How to complete this task:
Quote the entries below from the line with "def Obligations.FaultLeavesTheStateBeforeTheStep : Prop" through the line with "(∀ f, fetch", both ends included, and only those lines.

Exercise materials:
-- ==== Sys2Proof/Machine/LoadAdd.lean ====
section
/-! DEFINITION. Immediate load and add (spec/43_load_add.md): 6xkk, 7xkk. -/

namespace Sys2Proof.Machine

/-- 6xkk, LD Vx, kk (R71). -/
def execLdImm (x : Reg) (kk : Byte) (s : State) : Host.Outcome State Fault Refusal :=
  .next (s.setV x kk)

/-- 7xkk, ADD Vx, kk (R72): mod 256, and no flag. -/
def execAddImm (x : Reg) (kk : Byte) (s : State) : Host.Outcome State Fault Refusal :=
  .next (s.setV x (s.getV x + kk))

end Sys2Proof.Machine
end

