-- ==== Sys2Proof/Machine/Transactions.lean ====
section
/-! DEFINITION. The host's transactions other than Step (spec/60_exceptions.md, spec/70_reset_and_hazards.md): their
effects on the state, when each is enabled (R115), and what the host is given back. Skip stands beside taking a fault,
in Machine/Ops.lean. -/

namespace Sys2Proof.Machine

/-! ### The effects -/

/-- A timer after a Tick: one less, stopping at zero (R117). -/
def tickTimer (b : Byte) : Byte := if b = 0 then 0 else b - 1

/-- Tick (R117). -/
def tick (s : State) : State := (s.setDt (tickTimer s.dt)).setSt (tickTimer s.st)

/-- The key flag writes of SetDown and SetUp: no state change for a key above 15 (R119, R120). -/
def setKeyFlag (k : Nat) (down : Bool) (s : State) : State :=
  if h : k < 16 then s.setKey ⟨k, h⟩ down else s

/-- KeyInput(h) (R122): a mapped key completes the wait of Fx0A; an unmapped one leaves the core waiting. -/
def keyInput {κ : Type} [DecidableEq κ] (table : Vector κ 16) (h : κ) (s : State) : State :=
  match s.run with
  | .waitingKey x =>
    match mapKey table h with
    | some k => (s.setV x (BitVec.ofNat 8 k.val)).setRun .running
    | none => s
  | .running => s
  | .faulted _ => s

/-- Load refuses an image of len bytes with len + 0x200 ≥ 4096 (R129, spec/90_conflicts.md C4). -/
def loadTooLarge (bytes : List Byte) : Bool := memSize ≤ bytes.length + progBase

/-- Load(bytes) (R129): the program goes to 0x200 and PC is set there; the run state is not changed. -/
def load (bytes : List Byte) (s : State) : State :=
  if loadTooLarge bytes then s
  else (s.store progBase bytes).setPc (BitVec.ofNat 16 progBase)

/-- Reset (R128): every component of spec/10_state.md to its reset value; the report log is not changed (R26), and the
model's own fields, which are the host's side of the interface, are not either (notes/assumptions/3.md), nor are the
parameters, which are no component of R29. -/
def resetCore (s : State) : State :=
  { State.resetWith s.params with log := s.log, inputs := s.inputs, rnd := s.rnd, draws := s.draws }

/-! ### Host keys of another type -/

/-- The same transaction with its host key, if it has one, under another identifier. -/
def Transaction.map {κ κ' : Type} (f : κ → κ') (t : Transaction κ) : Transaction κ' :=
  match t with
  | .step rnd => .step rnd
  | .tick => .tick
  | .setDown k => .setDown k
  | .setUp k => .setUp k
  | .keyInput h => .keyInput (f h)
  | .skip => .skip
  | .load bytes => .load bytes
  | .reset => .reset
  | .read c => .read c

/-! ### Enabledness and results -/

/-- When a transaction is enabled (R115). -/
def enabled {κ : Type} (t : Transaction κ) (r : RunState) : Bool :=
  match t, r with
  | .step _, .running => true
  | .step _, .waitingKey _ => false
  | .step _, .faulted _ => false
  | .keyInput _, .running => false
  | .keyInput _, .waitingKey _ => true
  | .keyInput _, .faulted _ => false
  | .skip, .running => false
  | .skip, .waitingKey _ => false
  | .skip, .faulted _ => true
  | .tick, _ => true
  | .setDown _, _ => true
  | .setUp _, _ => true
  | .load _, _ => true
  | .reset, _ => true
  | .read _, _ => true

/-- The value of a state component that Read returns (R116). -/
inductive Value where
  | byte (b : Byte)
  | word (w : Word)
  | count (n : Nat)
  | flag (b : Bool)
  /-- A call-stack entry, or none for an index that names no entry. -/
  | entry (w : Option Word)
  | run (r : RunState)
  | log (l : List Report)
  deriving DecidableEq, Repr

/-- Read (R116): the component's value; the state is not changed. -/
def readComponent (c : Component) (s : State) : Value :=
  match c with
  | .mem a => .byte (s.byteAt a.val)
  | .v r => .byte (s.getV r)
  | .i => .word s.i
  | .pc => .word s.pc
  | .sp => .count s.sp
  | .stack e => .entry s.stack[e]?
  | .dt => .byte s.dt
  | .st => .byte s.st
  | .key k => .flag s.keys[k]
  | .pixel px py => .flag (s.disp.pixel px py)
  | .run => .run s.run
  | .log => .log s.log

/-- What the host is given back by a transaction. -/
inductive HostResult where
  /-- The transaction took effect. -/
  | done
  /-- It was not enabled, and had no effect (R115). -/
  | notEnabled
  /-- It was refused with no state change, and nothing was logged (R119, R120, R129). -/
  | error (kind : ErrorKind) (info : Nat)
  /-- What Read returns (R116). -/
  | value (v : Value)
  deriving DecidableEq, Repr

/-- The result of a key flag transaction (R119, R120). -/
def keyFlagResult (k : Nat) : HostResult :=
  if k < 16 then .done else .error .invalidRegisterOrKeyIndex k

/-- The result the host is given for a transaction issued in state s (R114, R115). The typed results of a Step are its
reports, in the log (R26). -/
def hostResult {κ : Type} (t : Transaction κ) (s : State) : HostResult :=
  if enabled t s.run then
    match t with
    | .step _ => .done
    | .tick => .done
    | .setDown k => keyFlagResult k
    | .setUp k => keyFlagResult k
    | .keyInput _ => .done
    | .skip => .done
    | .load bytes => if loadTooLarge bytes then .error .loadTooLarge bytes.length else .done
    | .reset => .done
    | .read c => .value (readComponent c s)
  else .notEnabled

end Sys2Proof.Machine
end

...

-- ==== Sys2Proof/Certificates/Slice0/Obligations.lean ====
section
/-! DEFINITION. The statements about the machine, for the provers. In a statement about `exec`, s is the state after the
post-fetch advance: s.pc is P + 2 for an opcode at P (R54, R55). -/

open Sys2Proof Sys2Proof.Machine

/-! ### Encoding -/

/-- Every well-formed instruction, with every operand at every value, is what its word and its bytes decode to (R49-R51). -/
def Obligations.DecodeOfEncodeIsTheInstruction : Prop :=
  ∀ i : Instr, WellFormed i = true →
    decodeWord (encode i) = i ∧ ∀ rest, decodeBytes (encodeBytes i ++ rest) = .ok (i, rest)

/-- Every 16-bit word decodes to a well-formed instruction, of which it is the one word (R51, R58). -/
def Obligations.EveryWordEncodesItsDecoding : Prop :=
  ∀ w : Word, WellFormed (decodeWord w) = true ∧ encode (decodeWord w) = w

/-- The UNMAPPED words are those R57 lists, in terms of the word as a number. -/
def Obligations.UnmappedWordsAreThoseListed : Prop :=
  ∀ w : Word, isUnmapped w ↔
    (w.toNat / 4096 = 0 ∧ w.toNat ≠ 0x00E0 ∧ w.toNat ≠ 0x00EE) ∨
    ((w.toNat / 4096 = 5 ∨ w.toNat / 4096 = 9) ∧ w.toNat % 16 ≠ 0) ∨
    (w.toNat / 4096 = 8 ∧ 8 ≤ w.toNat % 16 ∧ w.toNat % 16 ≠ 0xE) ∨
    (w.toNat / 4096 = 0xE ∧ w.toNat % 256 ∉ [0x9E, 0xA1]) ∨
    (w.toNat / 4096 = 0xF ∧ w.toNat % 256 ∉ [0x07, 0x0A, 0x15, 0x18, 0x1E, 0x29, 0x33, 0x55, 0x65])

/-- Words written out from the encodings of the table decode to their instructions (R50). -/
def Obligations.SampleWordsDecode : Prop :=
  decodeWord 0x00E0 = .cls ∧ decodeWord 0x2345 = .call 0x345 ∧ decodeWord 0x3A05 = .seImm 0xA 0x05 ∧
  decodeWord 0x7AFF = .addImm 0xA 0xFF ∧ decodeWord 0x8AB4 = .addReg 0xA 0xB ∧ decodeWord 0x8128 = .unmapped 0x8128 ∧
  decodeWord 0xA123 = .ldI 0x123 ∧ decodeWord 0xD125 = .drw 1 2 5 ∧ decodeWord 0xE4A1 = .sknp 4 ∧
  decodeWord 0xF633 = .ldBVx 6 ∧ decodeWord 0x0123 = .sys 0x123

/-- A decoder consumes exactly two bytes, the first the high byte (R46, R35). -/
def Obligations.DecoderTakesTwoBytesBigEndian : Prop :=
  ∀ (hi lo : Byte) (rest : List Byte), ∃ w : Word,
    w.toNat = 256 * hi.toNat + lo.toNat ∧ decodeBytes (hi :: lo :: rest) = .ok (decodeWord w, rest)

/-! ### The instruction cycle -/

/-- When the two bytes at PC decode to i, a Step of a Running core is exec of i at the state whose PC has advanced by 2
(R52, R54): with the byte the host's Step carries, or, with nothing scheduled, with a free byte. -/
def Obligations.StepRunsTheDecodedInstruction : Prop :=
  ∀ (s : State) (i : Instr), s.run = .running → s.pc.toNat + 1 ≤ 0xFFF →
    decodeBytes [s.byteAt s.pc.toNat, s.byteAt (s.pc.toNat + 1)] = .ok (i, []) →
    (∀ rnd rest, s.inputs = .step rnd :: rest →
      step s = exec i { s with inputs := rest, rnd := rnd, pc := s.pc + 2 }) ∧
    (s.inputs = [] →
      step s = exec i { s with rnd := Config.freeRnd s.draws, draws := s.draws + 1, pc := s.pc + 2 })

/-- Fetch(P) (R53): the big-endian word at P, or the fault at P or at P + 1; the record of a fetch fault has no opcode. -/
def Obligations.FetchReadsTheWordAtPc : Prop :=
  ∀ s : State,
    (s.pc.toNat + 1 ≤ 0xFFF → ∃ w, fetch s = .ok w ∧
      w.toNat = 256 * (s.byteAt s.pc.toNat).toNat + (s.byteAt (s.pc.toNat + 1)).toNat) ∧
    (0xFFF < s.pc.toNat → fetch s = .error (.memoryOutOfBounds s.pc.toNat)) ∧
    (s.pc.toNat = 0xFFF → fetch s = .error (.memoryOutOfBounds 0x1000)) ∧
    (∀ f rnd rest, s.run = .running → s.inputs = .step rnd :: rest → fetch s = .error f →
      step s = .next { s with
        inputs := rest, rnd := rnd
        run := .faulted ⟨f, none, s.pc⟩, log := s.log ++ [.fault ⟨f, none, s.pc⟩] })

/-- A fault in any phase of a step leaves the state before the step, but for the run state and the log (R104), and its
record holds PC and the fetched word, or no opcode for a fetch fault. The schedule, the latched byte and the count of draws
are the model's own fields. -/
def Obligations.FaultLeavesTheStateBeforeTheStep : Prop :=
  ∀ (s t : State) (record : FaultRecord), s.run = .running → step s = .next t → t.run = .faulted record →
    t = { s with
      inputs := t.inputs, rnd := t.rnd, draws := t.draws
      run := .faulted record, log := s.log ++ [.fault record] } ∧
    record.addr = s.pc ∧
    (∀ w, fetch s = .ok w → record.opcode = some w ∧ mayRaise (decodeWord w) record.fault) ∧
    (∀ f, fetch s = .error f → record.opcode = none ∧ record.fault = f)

Problem solution:
def Obligations.FaultLeavesTheStateBeforeTheStep : Prop :=
  ∀ (s t : State) (record : FaultRecord), s.run = .running → step s = .next t → t.run = .faulted record →
    t = { s with
      inputs := t.inputs, rnd := t.rnd, draws := t.draws
      run := .faulted record, log := s.log ++ [.fault record] } ∧
    record.addr = s.pc ∧
    (∀ w, fetch s = .ok w → record.opcode = some w ∧ mayRaise (decodeWord w) record.fault) ∧
    (∀ f, fetch s = .error f → record.opcode = none ∧ record.fault = f)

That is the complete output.